THE TASK: A bare count is the expected answer, namely the number of lines in the records that have the word "some".

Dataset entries
◇ ◇ ◇

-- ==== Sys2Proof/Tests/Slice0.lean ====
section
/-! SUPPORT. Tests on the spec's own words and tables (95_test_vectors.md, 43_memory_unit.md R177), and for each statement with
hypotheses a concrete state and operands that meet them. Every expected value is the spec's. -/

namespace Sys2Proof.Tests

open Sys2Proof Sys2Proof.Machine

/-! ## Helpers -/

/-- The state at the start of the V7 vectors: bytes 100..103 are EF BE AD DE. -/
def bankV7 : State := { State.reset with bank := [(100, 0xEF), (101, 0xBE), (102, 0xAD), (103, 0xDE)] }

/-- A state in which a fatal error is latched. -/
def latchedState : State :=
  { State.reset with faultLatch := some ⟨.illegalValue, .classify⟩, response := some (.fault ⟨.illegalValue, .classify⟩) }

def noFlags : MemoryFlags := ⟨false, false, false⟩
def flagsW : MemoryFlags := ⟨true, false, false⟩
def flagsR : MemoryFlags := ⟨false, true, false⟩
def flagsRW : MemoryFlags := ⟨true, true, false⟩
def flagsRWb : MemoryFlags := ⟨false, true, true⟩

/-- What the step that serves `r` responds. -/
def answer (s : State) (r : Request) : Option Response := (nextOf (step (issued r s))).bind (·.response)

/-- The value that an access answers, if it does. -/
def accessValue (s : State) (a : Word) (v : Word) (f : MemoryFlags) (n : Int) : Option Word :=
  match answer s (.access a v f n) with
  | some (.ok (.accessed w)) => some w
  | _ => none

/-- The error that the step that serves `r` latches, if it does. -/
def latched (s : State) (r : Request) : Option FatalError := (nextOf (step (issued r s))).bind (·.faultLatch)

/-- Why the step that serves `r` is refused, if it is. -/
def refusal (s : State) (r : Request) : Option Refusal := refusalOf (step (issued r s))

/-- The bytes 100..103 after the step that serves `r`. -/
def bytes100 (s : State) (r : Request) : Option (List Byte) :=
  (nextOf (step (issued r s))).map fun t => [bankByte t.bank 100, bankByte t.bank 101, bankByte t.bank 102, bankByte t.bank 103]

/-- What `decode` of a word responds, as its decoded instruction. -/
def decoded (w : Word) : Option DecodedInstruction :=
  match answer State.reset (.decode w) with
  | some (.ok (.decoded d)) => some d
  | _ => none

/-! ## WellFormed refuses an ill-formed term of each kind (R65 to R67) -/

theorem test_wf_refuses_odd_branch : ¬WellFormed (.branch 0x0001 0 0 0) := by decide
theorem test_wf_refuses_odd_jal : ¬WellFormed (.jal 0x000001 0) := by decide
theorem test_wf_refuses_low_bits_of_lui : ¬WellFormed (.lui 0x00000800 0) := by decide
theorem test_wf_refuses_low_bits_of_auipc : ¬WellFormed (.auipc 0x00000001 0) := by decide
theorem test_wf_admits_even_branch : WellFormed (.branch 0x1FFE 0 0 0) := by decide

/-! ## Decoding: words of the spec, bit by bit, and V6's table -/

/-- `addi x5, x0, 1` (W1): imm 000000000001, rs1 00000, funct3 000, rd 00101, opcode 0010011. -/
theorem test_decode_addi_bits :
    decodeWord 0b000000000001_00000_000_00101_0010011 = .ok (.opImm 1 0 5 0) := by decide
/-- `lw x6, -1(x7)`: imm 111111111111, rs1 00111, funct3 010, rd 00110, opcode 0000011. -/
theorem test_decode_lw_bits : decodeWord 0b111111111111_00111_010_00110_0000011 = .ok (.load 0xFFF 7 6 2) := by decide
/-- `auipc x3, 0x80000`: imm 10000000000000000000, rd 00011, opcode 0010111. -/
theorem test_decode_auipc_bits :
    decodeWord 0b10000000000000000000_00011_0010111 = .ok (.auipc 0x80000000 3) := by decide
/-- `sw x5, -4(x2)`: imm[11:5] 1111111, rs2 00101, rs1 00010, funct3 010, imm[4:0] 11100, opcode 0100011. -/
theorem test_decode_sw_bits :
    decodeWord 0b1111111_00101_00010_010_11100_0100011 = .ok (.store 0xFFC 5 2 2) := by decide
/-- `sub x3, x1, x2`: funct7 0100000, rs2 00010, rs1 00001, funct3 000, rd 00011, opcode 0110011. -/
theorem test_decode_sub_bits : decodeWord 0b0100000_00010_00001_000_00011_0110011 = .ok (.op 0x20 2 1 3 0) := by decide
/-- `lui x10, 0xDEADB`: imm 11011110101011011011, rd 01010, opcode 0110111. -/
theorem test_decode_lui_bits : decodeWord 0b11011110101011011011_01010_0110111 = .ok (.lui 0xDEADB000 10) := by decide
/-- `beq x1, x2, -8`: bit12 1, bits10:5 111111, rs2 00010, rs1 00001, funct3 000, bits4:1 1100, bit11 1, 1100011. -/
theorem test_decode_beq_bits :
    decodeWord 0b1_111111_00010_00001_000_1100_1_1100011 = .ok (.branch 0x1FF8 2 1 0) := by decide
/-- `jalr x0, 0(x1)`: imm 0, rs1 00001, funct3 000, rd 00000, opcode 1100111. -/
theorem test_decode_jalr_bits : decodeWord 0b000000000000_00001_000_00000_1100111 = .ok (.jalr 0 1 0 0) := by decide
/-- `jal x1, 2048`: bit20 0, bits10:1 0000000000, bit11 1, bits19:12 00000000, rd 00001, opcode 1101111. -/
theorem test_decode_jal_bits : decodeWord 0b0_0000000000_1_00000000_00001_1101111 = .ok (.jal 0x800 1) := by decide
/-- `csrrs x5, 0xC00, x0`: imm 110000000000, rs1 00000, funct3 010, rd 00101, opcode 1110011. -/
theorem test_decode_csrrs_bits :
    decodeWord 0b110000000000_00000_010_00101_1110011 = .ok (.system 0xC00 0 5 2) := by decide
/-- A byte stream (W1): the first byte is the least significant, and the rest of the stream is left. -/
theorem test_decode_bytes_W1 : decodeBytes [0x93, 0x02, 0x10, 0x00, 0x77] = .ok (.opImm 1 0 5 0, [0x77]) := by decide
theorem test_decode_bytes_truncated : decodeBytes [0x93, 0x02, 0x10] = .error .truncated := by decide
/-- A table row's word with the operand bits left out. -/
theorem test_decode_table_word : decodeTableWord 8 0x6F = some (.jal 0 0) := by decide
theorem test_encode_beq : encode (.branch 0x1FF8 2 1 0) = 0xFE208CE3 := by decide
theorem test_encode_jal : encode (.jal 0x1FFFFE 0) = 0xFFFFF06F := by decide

◇ ◇ ◇

EXPECTED OUTPUT: 4